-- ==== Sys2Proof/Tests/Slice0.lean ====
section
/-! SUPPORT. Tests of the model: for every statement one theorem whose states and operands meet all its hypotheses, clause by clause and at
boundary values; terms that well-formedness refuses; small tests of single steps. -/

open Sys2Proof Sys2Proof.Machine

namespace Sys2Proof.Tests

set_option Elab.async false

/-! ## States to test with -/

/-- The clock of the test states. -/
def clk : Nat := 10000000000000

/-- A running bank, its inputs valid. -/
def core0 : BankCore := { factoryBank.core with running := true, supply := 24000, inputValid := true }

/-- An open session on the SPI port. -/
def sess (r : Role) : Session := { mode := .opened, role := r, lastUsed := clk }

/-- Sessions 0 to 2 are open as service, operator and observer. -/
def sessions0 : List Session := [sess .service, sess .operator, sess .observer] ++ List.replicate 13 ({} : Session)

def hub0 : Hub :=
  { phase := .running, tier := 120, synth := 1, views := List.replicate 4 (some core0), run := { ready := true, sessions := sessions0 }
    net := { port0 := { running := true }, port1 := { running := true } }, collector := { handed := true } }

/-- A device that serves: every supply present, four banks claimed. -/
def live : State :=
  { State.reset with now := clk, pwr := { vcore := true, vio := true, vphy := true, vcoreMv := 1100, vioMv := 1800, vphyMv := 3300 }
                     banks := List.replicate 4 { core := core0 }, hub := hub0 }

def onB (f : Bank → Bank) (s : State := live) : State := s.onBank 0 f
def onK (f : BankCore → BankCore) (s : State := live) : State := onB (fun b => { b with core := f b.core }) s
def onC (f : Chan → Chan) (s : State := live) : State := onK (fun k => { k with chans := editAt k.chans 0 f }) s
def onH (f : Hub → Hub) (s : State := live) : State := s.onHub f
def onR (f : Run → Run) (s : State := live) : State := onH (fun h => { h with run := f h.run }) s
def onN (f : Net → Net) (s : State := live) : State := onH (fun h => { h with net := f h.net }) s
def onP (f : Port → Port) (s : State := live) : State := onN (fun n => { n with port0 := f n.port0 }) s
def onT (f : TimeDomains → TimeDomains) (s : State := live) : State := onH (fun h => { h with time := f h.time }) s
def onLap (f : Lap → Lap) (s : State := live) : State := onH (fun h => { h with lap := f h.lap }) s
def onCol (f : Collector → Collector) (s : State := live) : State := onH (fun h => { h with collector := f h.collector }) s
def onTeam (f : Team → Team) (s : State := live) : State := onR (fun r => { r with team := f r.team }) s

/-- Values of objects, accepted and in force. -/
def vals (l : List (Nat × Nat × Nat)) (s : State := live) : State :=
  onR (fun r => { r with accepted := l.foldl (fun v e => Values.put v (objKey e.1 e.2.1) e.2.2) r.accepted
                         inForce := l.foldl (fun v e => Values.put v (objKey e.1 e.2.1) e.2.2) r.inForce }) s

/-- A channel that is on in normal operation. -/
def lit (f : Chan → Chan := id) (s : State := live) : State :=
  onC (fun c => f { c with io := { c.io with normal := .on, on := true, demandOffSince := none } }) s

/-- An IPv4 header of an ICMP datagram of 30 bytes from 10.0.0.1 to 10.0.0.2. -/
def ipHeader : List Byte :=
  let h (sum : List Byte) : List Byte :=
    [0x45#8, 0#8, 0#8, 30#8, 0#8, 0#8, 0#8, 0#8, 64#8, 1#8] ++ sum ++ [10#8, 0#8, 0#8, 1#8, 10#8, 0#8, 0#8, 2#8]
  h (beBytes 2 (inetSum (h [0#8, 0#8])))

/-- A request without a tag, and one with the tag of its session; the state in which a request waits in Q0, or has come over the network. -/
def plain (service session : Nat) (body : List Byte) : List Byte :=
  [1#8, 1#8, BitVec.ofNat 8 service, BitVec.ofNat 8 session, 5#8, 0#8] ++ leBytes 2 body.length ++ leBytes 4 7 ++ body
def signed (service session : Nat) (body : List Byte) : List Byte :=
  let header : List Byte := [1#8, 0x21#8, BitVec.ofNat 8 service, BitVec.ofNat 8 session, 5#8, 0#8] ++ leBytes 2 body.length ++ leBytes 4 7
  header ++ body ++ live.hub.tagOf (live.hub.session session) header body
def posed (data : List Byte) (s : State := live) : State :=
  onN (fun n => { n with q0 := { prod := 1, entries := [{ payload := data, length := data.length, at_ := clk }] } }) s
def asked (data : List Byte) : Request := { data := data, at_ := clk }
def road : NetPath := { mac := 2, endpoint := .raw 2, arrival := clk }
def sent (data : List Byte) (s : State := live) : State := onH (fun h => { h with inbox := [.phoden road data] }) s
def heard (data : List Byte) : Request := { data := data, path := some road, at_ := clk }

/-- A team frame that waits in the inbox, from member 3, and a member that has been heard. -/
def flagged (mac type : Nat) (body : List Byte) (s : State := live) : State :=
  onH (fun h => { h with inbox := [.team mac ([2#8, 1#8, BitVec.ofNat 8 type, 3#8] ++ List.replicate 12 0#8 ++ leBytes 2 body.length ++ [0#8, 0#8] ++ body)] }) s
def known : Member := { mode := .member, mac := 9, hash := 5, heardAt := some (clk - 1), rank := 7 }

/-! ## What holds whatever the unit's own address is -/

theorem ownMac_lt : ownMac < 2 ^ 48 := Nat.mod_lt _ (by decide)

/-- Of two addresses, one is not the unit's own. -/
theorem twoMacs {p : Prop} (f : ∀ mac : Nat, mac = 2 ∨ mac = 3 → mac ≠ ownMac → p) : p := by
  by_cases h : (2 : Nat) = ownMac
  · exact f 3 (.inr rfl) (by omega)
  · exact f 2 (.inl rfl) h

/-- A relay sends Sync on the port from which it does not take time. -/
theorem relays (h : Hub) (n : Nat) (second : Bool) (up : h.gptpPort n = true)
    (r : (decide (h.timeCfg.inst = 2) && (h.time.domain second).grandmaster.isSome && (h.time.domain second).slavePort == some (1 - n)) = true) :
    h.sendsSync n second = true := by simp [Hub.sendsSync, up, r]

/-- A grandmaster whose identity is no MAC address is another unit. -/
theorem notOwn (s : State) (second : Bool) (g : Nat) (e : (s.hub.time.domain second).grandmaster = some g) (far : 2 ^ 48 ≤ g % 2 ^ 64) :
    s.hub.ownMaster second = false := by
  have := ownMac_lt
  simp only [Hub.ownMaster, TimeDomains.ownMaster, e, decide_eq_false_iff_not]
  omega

---

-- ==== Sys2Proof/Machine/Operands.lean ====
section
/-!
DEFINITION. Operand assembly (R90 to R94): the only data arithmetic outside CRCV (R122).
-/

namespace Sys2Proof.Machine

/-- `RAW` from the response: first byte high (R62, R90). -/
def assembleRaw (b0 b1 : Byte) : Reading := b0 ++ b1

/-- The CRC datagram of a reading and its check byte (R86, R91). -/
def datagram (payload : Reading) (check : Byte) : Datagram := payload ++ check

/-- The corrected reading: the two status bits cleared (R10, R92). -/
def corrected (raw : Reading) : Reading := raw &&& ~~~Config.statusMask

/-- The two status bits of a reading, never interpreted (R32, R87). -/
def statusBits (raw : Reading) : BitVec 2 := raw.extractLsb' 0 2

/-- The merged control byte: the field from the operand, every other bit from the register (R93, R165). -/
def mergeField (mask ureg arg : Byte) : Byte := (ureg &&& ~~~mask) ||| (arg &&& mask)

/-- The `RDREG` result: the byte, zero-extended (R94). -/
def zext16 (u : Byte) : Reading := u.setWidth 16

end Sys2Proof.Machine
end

* * *

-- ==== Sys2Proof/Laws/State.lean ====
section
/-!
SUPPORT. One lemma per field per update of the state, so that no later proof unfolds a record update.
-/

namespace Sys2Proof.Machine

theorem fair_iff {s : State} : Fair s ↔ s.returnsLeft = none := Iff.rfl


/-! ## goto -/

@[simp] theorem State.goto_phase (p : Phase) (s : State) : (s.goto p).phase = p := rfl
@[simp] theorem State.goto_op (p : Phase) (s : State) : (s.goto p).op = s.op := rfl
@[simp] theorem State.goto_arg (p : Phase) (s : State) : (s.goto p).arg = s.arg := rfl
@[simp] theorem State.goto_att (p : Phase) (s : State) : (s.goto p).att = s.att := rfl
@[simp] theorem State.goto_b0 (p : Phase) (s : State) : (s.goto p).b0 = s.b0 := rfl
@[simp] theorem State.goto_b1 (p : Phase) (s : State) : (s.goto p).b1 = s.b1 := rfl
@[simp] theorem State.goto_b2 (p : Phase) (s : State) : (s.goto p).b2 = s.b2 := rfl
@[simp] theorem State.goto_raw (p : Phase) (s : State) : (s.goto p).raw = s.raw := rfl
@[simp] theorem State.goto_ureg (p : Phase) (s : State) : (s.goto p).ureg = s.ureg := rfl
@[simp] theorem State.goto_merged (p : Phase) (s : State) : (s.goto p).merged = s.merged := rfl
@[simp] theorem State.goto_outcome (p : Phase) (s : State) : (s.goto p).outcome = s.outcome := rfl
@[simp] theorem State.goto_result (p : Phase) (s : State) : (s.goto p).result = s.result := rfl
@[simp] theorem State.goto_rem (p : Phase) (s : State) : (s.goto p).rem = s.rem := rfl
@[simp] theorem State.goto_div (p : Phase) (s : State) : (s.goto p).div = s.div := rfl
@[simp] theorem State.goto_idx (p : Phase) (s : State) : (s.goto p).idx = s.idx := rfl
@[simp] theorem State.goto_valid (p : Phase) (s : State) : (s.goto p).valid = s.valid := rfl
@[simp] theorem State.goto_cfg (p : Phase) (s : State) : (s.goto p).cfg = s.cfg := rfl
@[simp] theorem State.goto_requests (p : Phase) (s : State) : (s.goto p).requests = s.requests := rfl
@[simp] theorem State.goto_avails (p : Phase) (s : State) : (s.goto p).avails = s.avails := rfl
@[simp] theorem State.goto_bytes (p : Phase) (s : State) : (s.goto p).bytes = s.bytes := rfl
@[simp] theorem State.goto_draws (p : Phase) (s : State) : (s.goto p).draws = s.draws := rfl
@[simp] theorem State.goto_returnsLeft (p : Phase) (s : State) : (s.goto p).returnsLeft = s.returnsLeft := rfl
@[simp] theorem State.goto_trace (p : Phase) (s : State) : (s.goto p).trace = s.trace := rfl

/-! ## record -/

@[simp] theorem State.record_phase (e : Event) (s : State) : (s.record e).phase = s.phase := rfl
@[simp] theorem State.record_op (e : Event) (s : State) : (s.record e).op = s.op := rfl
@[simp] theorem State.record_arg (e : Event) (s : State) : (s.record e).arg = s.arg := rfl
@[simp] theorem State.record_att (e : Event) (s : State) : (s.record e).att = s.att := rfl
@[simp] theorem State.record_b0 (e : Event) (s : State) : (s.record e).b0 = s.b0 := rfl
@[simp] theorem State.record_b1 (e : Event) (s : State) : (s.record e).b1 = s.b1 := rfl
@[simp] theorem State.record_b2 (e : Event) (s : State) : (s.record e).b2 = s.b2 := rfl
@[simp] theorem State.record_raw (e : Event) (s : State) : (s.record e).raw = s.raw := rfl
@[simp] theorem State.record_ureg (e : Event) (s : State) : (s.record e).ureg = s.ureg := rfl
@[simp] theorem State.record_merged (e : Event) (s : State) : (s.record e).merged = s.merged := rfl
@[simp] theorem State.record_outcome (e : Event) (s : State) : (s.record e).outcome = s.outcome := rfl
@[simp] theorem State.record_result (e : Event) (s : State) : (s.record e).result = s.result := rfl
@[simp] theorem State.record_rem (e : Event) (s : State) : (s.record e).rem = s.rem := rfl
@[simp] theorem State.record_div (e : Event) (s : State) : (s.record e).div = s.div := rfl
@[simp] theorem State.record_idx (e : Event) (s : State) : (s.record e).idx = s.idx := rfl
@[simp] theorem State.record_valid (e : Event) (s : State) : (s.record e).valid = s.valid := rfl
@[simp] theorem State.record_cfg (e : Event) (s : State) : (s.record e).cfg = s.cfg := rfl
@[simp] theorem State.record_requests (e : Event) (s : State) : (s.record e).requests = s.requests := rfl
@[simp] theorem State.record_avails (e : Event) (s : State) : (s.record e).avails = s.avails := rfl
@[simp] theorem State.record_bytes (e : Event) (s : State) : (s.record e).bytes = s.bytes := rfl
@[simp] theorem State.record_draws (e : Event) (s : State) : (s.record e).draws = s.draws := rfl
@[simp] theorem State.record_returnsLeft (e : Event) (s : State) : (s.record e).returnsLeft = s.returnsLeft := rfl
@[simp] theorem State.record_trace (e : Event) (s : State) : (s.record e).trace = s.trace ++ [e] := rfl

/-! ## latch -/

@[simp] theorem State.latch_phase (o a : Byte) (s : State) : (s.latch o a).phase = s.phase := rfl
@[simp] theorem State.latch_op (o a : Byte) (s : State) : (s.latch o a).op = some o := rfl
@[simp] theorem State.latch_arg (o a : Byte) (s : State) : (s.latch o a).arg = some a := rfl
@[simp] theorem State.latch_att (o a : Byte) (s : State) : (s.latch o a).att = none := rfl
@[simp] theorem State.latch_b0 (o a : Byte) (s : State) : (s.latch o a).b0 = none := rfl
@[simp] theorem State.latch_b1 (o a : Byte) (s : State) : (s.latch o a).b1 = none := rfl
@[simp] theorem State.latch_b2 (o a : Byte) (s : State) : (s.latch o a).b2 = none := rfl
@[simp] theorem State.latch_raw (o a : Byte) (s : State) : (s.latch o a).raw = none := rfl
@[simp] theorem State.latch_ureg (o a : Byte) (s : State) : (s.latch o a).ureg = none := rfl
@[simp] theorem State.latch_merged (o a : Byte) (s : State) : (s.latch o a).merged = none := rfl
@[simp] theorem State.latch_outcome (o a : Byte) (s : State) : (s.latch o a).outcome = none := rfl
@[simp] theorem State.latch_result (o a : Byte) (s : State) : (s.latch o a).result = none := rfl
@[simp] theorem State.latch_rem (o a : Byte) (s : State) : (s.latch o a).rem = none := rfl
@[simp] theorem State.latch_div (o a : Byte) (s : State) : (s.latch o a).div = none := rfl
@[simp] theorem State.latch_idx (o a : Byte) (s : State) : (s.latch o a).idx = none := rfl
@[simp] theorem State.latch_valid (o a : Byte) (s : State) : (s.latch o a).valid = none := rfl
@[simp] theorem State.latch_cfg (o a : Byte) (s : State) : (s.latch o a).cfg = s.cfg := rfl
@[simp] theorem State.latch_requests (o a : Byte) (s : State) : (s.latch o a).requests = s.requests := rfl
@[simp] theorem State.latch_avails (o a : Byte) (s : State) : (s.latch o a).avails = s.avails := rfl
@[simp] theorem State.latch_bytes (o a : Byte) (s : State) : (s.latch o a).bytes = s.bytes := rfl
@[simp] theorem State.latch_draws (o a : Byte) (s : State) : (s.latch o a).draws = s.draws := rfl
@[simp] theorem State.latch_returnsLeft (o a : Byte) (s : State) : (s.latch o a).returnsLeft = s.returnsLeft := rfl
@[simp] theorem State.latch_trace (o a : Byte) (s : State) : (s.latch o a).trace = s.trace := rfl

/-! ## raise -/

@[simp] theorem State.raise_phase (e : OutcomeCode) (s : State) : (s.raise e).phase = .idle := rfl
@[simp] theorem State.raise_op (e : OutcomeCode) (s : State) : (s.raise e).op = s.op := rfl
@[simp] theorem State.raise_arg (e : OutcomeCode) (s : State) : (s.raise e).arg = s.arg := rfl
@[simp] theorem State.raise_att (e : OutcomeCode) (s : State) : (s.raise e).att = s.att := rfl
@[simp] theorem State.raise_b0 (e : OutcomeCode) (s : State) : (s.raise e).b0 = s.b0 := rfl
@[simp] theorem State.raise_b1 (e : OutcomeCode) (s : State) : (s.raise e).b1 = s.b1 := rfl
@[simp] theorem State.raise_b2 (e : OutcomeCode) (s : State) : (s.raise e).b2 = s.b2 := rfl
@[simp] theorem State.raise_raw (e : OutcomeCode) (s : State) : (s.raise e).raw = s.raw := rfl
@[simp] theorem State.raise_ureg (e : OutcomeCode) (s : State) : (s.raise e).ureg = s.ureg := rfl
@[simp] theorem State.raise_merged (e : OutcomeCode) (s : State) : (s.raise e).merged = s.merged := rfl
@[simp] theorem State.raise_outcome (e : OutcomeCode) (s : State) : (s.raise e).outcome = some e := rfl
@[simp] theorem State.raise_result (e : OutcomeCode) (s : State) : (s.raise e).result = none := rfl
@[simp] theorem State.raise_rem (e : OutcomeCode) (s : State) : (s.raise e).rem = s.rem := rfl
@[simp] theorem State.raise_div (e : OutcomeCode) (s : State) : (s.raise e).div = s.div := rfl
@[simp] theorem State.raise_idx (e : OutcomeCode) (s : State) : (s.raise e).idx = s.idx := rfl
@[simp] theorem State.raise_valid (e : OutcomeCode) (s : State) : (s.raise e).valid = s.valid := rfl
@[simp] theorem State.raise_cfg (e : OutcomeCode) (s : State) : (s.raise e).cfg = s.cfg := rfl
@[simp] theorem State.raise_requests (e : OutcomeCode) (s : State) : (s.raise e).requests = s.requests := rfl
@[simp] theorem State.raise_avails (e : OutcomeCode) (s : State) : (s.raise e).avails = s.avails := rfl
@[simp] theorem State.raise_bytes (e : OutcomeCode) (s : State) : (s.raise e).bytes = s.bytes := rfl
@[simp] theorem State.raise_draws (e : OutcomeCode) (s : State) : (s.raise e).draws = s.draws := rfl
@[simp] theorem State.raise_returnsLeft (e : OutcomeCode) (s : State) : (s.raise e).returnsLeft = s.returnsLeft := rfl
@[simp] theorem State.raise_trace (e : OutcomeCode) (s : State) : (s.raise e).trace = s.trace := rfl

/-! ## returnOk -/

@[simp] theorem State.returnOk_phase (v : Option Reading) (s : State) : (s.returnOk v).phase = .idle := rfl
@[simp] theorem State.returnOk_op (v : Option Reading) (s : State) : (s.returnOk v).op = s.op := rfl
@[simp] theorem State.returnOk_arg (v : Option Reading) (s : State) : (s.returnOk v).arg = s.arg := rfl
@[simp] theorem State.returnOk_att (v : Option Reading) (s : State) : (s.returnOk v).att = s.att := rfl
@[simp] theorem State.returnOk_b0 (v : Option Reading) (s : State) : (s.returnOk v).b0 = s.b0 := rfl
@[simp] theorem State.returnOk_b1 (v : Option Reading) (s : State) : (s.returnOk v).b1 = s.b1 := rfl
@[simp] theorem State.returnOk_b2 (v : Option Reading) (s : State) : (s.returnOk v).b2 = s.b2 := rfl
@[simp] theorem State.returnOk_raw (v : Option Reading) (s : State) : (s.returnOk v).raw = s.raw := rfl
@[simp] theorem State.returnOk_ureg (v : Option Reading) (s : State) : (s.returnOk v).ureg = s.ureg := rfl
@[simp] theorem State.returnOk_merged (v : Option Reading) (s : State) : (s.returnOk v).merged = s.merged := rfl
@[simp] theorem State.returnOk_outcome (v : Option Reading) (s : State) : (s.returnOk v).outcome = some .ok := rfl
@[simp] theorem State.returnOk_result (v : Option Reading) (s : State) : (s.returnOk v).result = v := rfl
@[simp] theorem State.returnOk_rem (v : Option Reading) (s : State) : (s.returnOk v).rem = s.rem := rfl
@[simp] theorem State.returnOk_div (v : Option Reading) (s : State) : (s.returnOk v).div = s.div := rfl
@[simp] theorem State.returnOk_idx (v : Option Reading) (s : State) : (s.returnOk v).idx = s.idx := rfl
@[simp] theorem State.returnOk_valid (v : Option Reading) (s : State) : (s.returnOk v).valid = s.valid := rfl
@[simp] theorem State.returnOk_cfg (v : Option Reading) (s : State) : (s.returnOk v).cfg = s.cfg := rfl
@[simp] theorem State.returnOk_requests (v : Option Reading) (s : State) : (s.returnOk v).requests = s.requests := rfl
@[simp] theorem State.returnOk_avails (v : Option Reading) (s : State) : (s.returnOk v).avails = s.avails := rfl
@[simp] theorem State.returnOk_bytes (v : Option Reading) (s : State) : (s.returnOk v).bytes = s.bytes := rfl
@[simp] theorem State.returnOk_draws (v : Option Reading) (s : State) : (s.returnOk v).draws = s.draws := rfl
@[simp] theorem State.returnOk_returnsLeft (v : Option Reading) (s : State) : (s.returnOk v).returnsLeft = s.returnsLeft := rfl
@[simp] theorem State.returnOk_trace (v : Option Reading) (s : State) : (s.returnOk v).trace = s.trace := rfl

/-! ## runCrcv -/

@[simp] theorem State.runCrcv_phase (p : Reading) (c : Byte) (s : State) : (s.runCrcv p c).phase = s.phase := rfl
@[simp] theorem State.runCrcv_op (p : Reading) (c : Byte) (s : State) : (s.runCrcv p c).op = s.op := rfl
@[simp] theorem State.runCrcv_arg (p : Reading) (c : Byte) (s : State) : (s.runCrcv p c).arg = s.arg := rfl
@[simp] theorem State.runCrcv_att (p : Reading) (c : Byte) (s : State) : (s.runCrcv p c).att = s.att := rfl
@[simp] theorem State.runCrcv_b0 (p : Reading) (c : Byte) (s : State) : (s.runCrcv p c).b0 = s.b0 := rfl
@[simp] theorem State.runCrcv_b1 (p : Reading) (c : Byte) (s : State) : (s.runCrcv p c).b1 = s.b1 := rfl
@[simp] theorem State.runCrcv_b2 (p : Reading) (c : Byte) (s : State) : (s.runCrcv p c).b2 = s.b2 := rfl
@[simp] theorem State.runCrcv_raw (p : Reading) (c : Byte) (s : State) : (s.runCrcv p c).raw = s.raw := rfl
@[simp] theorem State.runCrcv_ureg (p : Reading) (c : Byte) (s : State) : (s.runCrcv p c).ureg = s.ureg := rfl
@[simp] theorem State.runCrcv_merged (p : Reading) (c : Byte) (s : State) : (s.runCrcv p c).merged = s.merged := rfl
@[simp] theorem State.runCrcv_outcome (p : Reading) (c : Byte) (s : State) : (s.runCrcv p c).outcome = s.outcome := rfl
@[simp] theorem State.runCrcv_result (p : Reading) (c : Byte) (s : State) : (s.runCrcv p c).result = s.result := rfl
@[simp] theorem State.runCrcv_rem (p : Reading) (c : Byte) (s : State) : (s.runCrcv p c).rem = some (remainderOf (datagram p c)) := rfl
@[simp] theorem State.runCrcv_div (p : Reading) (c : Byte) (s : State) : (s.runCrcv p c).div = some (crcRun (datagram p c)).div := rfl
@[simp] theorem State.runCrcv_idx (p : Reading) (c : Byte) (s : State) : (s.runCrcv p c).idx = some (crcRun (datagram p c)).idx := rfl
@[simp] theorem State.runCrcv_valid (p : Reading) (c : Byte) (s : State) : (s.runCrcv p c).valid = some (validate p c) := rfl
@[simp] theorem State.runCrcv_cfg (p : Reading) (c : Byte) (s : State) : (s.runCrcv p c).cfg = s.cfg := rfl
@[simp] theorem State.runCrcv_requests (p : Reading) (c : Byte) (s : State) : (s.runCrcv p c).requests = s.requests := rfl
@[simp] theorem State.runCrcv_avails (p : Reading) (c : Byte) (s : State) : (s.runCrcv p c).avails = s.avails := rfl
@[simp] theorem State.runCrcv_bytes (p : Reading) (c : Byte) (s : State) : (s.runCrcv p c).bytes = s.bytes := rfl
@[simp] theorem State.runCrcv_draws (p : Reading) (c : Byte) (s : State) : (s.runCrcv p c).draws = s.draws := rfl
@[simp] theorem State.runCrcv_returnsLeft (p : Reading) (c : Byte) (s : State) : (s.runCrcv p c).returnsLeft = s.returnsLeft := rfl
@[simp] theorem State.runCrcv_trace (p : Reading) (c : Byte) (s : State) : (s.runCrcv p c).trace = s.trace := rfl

Assignment: Reproduce verbatim only the segment of the listing bounded by the line containing "p).bytes = s.bytes := rfl" and the line containing "(s.record e).att = s.att := rfl", with both boundary lines included.

Reply to the exercise:
@[simp] theorem State.goto_bytes (p : Phase) (s : State) : (s.goto p).bytes = s.bytes := rfl
@[simp] theorem State.goto_draws (p : Phase) (s : State) : (s.goto p).draws = s.draws := rfl
@[simp] theorem State.goto_returnsLeft (p : Phase) (s : State) : (s.goto p).returnsLeft = s.returnsLeft := rfl
@[simp] theorem State.goto_trace (p : Phase) (s : State) : (s.goto p).trace = s.trace := rfl

/-! ## record -/

@[simp] theorem State.record_phase (e : Event) (s : State) : (s.record e).phase = s.phase := rfl
@[simp] theorem State.record_op (e : Event) (s : State) : (s.record e).op = s.op := rfl
@[simp] theorem State.record_arg (e : Event) (s : State) : (s.record e).arg = s.arg := rfl
@[simp] theorem State.record_att (e : Event) (s : State) : (s.record e).att = s.att := rfl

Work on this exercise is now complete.